(Jornal de Brasília, 28/03/2016) Primeiro laboratório a desenvolver uma vacina contra a dengue, a empresa francesa Sanofi Pasteur quer aproveitar a experiência para sair na frente no processo de desenvolvimento de um produto contra o vírus zika. Chefe do programa de pesquisa e desenvolvimento da vacina contra dengue da companhia, Nicholas Jackson esteve recentemente no Brasil para definir detalhes sobre o processo. Em entrevista exclusiva, ele revelou que os testes em animais devem começar até junho.
Em fevereiro, a Sanofi Pasteur anunciou que iniciará pesquisas de uma vacina contra o zika. Como está este processo?
Temos a experiência de três vacinas contra flavivírus: febre amarela, encefalite japonesa e, agora, dengue. Podemos usar a força, a experiência e a infraestrutura acumuladas também contra o zika e nos colocar numa posição que possibilitaria um avanço muito rápido. Sobre o zika, provavelmente estamos olhando a ponta do iceberg. Existe um potencial de que ele cause sequelas mesmo em crianças sem sintomas. A microcefalia é muito fácil de ver, mas existe uma preocupação de que crianças que parecem saudáveis desenvolvam problemas neurológicos por causa do zika.
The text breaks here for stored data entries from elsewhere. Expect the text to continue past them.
-- ==== Sys2Proof/Word.lean ====
section
/-! DEFINITION. The 32-bit word of CMD32 and of every window register (00_scope R6 WORD_W, R8). -/

namespace Sys2Proof

/-- WORD_W = 32 (00_scope R6): "each bank is one 32-bit word". -/
abbrev Word := BitVec 32

/-- One byte, used only to say the byte order of R91. -/
abbrev Byte := BitVec 8

end Sys2Proof
end

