-- ==== Sys2Proof/Machine/Dispatch.lean ====
section
/-! DEFINITION. Which meaning each command has: its tick of acceptance (10_state R31), after which `microStep` runs the
micro-program it built. -/

namespace Sys2Proof.Machine

def exec (i : Instr) (s : State) : Host.Outcome State Fault Refusal :=
  match i with
  | .init => Sys2Proof.Machine.execInit s
  | .set pin => Sys2Proof.Machine.execSet pin s
  | .clr pin => Sys2Proof.Machine.execClr pin s
  | .get pin => Sys2Proof.Machine.execGet pin s
  | .fsel pin f => Sys2Proof.Machine.execFsel pin f s
  | .pull pin d => Sys2Proof.Machine.execPull pin d s

end Sys2Proof.Machine
end

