-- ==== Sys2Proof/Certificates/Slice0/Obligations.lean ====
section
/-! DEFINITION. The statements for the provers: what the spec's numbered rules say, as propositions about the model. -/

open Sys2Proof Sys2Proof.Machine

/-! ## Encoding (30_encoding) -/

/-- Decoding the word of a well-formed command gives the command back, with every operand at every value (R121, R126). -/
def Obligations.DecodeOfEncode : Prop :=
  ∀ i : Instr, WellFormed i = true → decode (encode i) = .ok i

/-- A word that decodes is the encoding of a well-formed command, so no bit of it is ignored (R128, R129). -/
def Obligations.DecodedWordIsAnEncoding : Prop :=
  ∀ (w : Word) (i : Instr), decode w = .ok i → WellFormed i = true ∧ encode i = w

/-- "A word w is the instruction of a row when (w & mask) = match" (R126). -/
def Obligations.RowMatchDecidesCommand : Prop :=
  ∀ (w : Word) (i : Instr),
    w &&& (rowOf i).2 = (rowOf i).1 ↔ ∃ j, decode w = .ok j ∧ rowOf j = rowOf i

/-- The words that are no command: reserved opcodes (R127), and nonzero must-be-zero fields of a valid opcode (R128). -/
def Obligations.IllegalWords : Prop :=
  ∀ w : Word,
    (decode w = .error .badOpcode ↔ w.extractLsb' 0 4 = 0#4 ∨ 7#4 ≤ w.extractLsb' 0 4)
    ∧ (decode w = .error .badEncoding ↔
        (1#4 ≤ w.extractLsb' 0 4 ∧ w.extractLsb' 0 4 ≤ 6#4)
        ∧ (w.extractLsb' 19 13 ≠ 0 ∨ w.extractLsb' 4 4 ≠ 0
            ∨ (w.extractLsb' 0 4 = 1#4 ∧ (w.extractLsb' 8 8 ≠ 0 ∨ w.extractLsb' 16 3 ≠ 0))
            ∨ ((w.extractLsb' 0 4 = 2#4 ∨ w.extractLsb' 0 4 = 3#4 ∨ w.extractLsb' 0 4 = 4#4) ∧ w.extractLsb' 16 3 ≠ 0)
            ∨ (w.extractLsb' 0 4 = 6#4 ∧ w.getLsbD 18 = true)))

/-- The encoding examples of R134, as decoding (a sanity statement). -/
def Obligations.EncodingExamples : Prop :=
  decode 0x00000001#32 = .ok .init ∧ decode 0x00001602#32 = .ok (.set 22) ∧ decode 0x00001603#32 = .ok (.clr 22)
    ∧ decode 0x00001604#32 = .ok (.get 22) ∧ decode 0x00011605#32 = .ok (.fsel 22 0b001#3)
    ∧ decode 0x00070905#32 = .ok (.fsel 9 7#3) ∧ decode 0x00021606#32 = .ok (.pull 22 0b10#2)
    ∧ decode 0x00011606#32 = .ok (.pull 22 0b01#2) ∧ decode 0x00001606#32 = .ok (.pull 22 0b00#2)
    ∧ decode 0x00003502#32 = .ok (.set 53) ∧ decode 0x00003602#32 = .ok (.set 54)

/-- STATUS as the host reads it, bit by bit, with bits 31:13 zero (R23, R240). -/
def Obligations.StatusWordLayout : Prop :=
  ∀ st : Status,
    (statusWord st).getLsbD 0 = st.mapped ∧ (statusWord st).getLsbD 1 = st.busy
    ∧ (statusWord st).getLsbD 2 = st.fatal ∧ (statusWord st).getLsbD 3 = st.fault
    ∧ (statusWord st).getLsbD 4 = st.resultValid ∧ (statusWord st).getLsbD 5 = st.level
    ∧ (statusWord st).extractLsb' 6 2 = (match st.seq with | .idle => 0b00#2 | .loaded => 0b01#2 | .clocked => 0b10#2)
    ∧ (statusWord st).extractLsb' 8 4 = (match st.faultCode with
        | .none => 0#4 | .mapFail => 1#4 | .badOpcode => 2#4 | .badEncoding => 3#4 | .badPullDir => 4#4 | .pinRange => 5#4)
    ∧ (statusWord st).getLsbD 12 = st.rejected ∧ (statusWord st).extractLsb' 13 19 = 0

/-! ## The register decoder (41_decoder) -/

/-- The register decoder's (bank, pos) for every group, and the one-bit mask and the field mask that follow: each bit of a mask
is where the formula says, and none is lost (R166, R167, the pair of R168, R170). -/
def Obligations.RegisterDecoderFormulas : Prop :=
  ∀ pin : Nat,
    decodePin pin .set = (pin / 32, pin % 32) ∧ decodePin pin .clr = (pin / 32, pin % 32)
    ∧ decodePin pin .lev = (pin / 32, pin % 32) ∧ decodePin pin .fsel = (pin / 10, (pin % 10) * 3)
    ∧ decodePin pin .pudclk = (pin / 32, pin % 32)
    ∧ (∀ i, (bitmask pin).getLsbD i = decide (i = pin % 32))
    ∧ (∀ i, (fieldmask pin).getLsbD i = decide ((pin % 10) * 3 ≤ i ∧ i < (pin % 10) * 3 + 3))

/-- Two different pins never share a bit of a 32-bit bank or a field of a function-select bank (R176). -/
def Obligations.PinsNeverShareABit : Prop :=
  ∀ p q : Nat, p ≠ q →
    (p / 32 = q / 32 → bitmask p &&& bitmask q = 0)
    ∧ (p / 10 = q / 10 → fieldmask p &&& fieldmask q = 0)

/-- The addresses of a valid pin's banks, after a successful Map: the table lookups are defined, the address is
PERIPH_BASE plus the offset of R74, aligned and inside the window, and that register answers there (R172, R173). -/
def Obligations.TableAddressesReachTheirRegisters : Prop :=
  ∀ (c : Config) (pin : Nat) (g : Group), configOk c = true → pin < c.npins →
    ∃ a, tableAddr (mapTables c c.periphBase) (groupReg (decodePin pin g).1 g) = some a
      ∧ a = c.periphBase + regOffset (groupReg (decodePin pin g).1 g)
      ∧ a % 4 = 0 ∧ c.periphBase ≤ a ∧ a + 4 ≤ c.periphBase + c.blockSize
      ∧ regAt c a = some (groupReg (decodePin pin g).1 g)

/-- One address, one register: the registers of a well-formed configuration are found exactly at their own addresses (R7, R74, R75). -/
def Obligations.RegistersAreDistinct : Prop :=
  ∀ (c : Config) (a : Nat) (r : Reg), configOk c = true →
    (regAt c a = some r ↔ r ∈ allRegs c ∧ a = physAddr c r)

/-! ## A step, acceptance, faults (10_state, 60_exceptions) -/

/-- A step runs the decoded command: with no reset and no other master in this tick, BUSY = 0, and a first word at the port
that decodes to i, step is exec of i, the word taken from the port, the words that arrive put behind, and the tick over (R31, R32).
That arriving words are held behind those already at the port is log 12's choice (R263 leaves the order open). -/
def Obligations.StepRunsDecodedCommand : Prop :=
  ∀ (s : State) (w : Word) (rest : List Word) (i : Instr),
    configOk s.cfg = true → Undisturbed 1 s → s.ctl.status.busy = false → s.port = w :: rest → decode w = .ok i →
    step s = andThen (exec i { s with port := rest ++ commandWords (tickInput s).host }) (fun t => .next (nextTick t))

/-- A tick with BUSY = 1, no reset and no other master runs one micro-operation, whatever the hosts write; the words written to
CMD are held behind those at the port, in their order, and a tick whose only host writes are to STATUS leaves the port as it was
(R23, R31, R32). How words are held at the port is log 12's. -/
def Obligations.StepRunsOneMicroOperation : Prop :=
  ∀ s : State, configOk s.cfg = true → Undisturbed 1 s → s.ctl.status.busy = true →
    step s = andThen (microStep { s with port := s.port ++ commandWords (tickInput s).host }) (fun t => .next (nextTick t))
    ∧ (∀ (ws : List Word) (t : State), (tickInput s).host = ws.map .cmd → step s = .next t → t.port = s.port ++ ws)
    ∧ (∀ t : State, (∀ h ∈ (tickInput s).host, ∃ w, h = .status w) → step s = .next t → t.port = s.port)

/-- A host's write to STATUS has no effect: in any tick, a step with it among the hosts' writes is the step without it (R23). -/
def Obligations.StatusWriteHasNoEffect : Prop :=
  ∀ (s : State) (i : TickInput) (rest : List TickInput) (earlier later : List HostWrite) (w : Word),
    step { s with schedule := { i with host := earlier ++ .status w :: later } :: rest }
      = step { s with schedule := { i with host := earlier ++ later } :: rest }

/-- Acceptance of a command whose checks pass builds its micro-program and changes nothing else (R30, R31). -/
def Obligations.AcceptanceBuildsProgram : Prop :=
  ∀ (i : Instr) (s : State), Ready s → operandsPass s.cfg i →
    exec i s = .next { s with ctl := { s.ctl with
      cmd := encode i
      cur := curOf i
      prog := (if s.ctl.status.mapped then [] else [MicroOp.map]) ++ bodyOf s.cfg (curOf i)
      uidx := 0
      waitcnt := 0
      status := { s.ctl.status with
        resultValid := false
        busy := !(s.ctl.status.mapped && decide (i = .init)) } } }

/-- A command offered while BUSY = 1 is not accepted and has no effect (R31). -/
def Obligations.BusyPortHoldsCommand : Prop :=
  ∀ (i : Instr) (s : State), configOk s.cfg = true → s.ctl.status.busy = true → exec i s = .next s

/-- After a fault every command, and every word that is none, is rejected: CMD, RESULT_VALID and REJECTED change, nothing else (R248). -/
def Obligations.RejectionAfterFault : Prop :=
  ∀ s : State, configOk s.cfg = true → s.ctl.status.busy = false →
    (s.ctl.status.fatal = true ∨ s.ctl.status.fault = true) →
    (∀ i : Instr, exec i s = .next { s with ctl := { s.ctl with
      cmd := encode i, status := { s.ctl.status with resultValid := false, rejected := true } } })
    ∧ (∀ (w : Word) (e : DecodeError), acceptIllegal w e s = .next { s with ctl := { s.ctl with
      cmd := w, status := { s.ctl.status with resultValid := false, rejected := true } } })

/-- A pin ≥ NPINS faults PIN_RANGE at acceptance, with no other effect (R245 check 4, R246). -/
def Obligations.PinRangeFaultEntry : Prop :=
  ∀ (s : State) (pin : Nat), Ready s → s.cfg.npins ≤ pin →
    ∀ i : Instr, (i = .set pin ∨ i = .clr pin ∨ i = .get pin ∨ (∃ f, i = .fsel pin f) ∨ (∃ d, d ≠ 3#2 ∧ i = .pull pin d)) →
      exec i s = .next { s with ctl := { s.ctl with
        cmd := encode i
        status := { s.ctl.status with resultValid := false, fault := true, faultCode := .pinRange, busy := false } } }

/-- The pull direction 11 faults BAD_PULL_DIR at acceptance, whatever the pin, with no other effect (R245 check 3, R246). -/
def Obligations.BadPullDirectionFaultEntry : Prop :=
  ∀ (s : State) (pin : Nat), Ready s →
    exec (.pull pin 3#2) s = .next { s with ctl := { s.ctl with
      cmd := encode (.pull pin 3#2)
      status := { s.ctl.status with resultValid := false, fault := true, faultCode := .badPullDir, busy := false } } }

/-- A word that does not decode faults BAD_OPCODE or BAD_ENCODING in its acceptance tick: STATUS and CMD change, no
transaction is issued and no micro-program is built (R245 checks 1 and 2, R246). The order of the words at the port is log 12's
choice (R263 leaves it open). -/
def Obligations.IllegalWordFaultEntry : Prop :=
  ∀ (s : State) (w : Word) (rest : List Word) (e : DecodeError),
    Ready s → Undisturbed 1 s → s.port = w :: rest → decode w = .error e →
    step s = .next { s with
      port := rest ++ commandWords (tickInput s).host
      tick := s.tick + 1
      schedule := s.schedule.tail
      ctl := { s.ctl with
        cmd := w
        status := { s.ctl.status with
          resultValid := false, fault := true, busy := false
          faultCode := match e with | .badOpcode => .badOpcode | .badEncoding => .badEncoding } } }

/-! ## What a command does, run to its end (40_window_init, 42_pin_ops, 43_pull) -/

/-- The Map tick of any command whose checks pass, for either answer of the platform. Granted: WBASE, every bank table and
MAPPED are written and the command goes on, INIT being complete. Refused: FATAL and MAP_FAIL, and no micro-operation of the
command runs. The window sees no transaction either way (R151, R152, R153, R154). -/
def Obligations.MapAnswer : Prop :=
  ∀ (i : Instr) (s : State), Ready s → operandsPass s.cfg i → s.ctl.status.mapped = false → Undisturbed 2 s →
    ∃ t u, exec i s = .next t ∧ Runs 1 (nextTick t) u ∧ u.periph = s.periph ∧ u.trace = s.trace ∧ u.stale = s.stale
      ∧ u.grant = some (Config.mapOk s.draws)
      ∧ u.ctl = if Config.mapOk s.draws then
          { s.ctl with
            cmd := encode i, cur := curOf i, waitcnt := 0
            prog := if i = .init then [] else [.map] ++ bodyOf s.cfg (curOf i)
            uidx := if i = .init then 0 else 1
            wbase := s.cfg.periphBase, tables := mapTables s.cfg s.cfg.periphBase
            status := { s.ctl.status with resultValid := false, mapped := true, busy := !decide (i = .init) } }
        else
          { s.ctl with
            cmd := encode i, cur := curOf i, prog := [], uidx := 0, waitcnt := 0
            status := { s.ctl.status with resultValid := false, busy := false, fatal := true, faultCode := .mapFail } }

/-- INIT: with the window mapped it completes at acceptance and changes nothing of the mapping; otherwise the Map tick writes
WBASE, every bank table and MAPPED. No transaction either way (R150, R152). -/
def Obligations.InitMapsTheWindow : Prop :=
  ∀ s : State, Ready s → CanMap s → Undisturbed 2 s →
    ∃ t u, exec .init s = .next t ∧ Runs (mapTicks s) (nextTick t) u
      ∧ u.ctl = doneCtl .init s ∧ u.periph = s.periph ∧ u.trace = s.trace ∧ u.cfg = s.cfg ∧ u.grant = grantAfter s ∧ u.stale = s.stale

/-- SET p: one write of 1 << (p % 32) to its set bank; LATCH[p] becomes 1; no other pin and nothing else of the peripheral
changes, and of the controller only what every command changes (R190, R191, R77). Of the stale pins (log 35) those without an
asserted strobe, which no run has, are dropped by any write, here and below. -/
def Obligations.SetDrivesLatchHigh : Prop :=
  ∀ (s : State) (p : Nat), Ready s → CanMap s → p < s.cfg.npins → Undisturbed (mapTicks s + 2) s →
    ∃ t u, exec (.set p) s = .next t ∧ Runs (mapTicks s + 1) (nextTick t) u
      ∧ u.ctl = doneCtl (.set p) s
      ∧ (∀ q, u.periph.pins[q]? = (s.periph.pins[q]?).map (fun (pin : Pin) => if q = p then { pin with latch := true } else pin))
      ∧ u.periph.pudcode = s.periph.pudcode ∧ u.periph.pudT = s.periph.pudT
      ∧ u.trace = s.trace ++
          [⟨.controller, s.tick + mapTicks s + 1, .write, s.cfg.periphBase + 0x1C + 4 * (p / 32), 1#32 <<< (p % 32)⟩]
      ∧ u.cfg = s.cfg ∧ u.grant = grantAfter s ∧ u.stale = s.stale.filter (strobeAsserted s.periph)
Há uma grande necessidade de investigar cuidadosamente essa doença.
E quando os testes da vacina deverão ser iniciados?
Estamos em uma fase muito inicial da pesquisa e o próximo passo seria ter os estudos apropriados para animais, para certificar a segurança do produto. Esperamos iniciar os estudos em animais na primavera (do Hemisfério Norte, que vai de março a junho).
Pretendem pular algumas etapas do processo por causa dessa expertise em outras vacinas?
Temos de seguir todas as etapas, mas podemos fazer trabalhos em paralelo. Podemos usar a tecnologia da ChimeriVax (vacina contra encefalite japonesa) para trabalhar em uma vacina contra o zika.
Como será o caminho para o desenvolvimento da vacina?
Definimos um plano, que precisa ser avaliado pelas agências regulatórias porque, para avançarmos rápido, ele precisa ser agressivo. Olhando para os estudos pré-clínicos de segurança, será um esforço substancial com modelos animais e precisamos do engajamento das agências regulatórias e de especialistas para ter certeza de que nosso plano é robusto e nos permitirá ir de forma confiável para os estudos clínicos (com humanos). Considerando que a ChimeriVax foi testada em 15 mil indivíduos e a Dengvaxia (vacina contra a dengue), em 45 mil, temos 60 mil pessoas nas quais essa tecnologia foi atestada segura, isso é muito importante. A vacina contra o zika vai usar a mesma tecnologia da ChimeriVax.
Em quanto tempo poderíamos ter uma vacina contra o zika?
É muito cedo para dar datas precisas. O que posso dizer é que devemos ser capazes de cortar anos de um processo normal. O desenvolvimento de uma vacina pode levar dez anos, mas esse prazo é muito longo para o vírus zika em um contexto de emergência. O potencial dessa doença em devastar famílias e comunidades é muito real.
A Anvisa deu registro para a Dengvaxia no Brasil, mas especialistas criticam o fato de ela não ter alta eficácia contra todos os tipos de vírus da dengue…
Quando não há tratamento específico para a doença, quando há dificuldades de controlar o mosquito e ausência de qualquer outra vacina, o índice que temos, de 66% de eficácia, atende a uma grande necessidade de saúde. Temos evidências de que a vacina pode prevenir 80% das hospitalizações. Então não concordo que essa vacina não tenha potencial de atender às necessidades médicas. Em São Paulo, onde você teve um grande surto de dengue, as autoridades tiveram de usar tendas para atender às pessoas. Se você pode prevenir 80% dos casos de hospitalização, é um enorme ganho para a saúde pública.
As informações são do jornal O Estado de S. Paulo.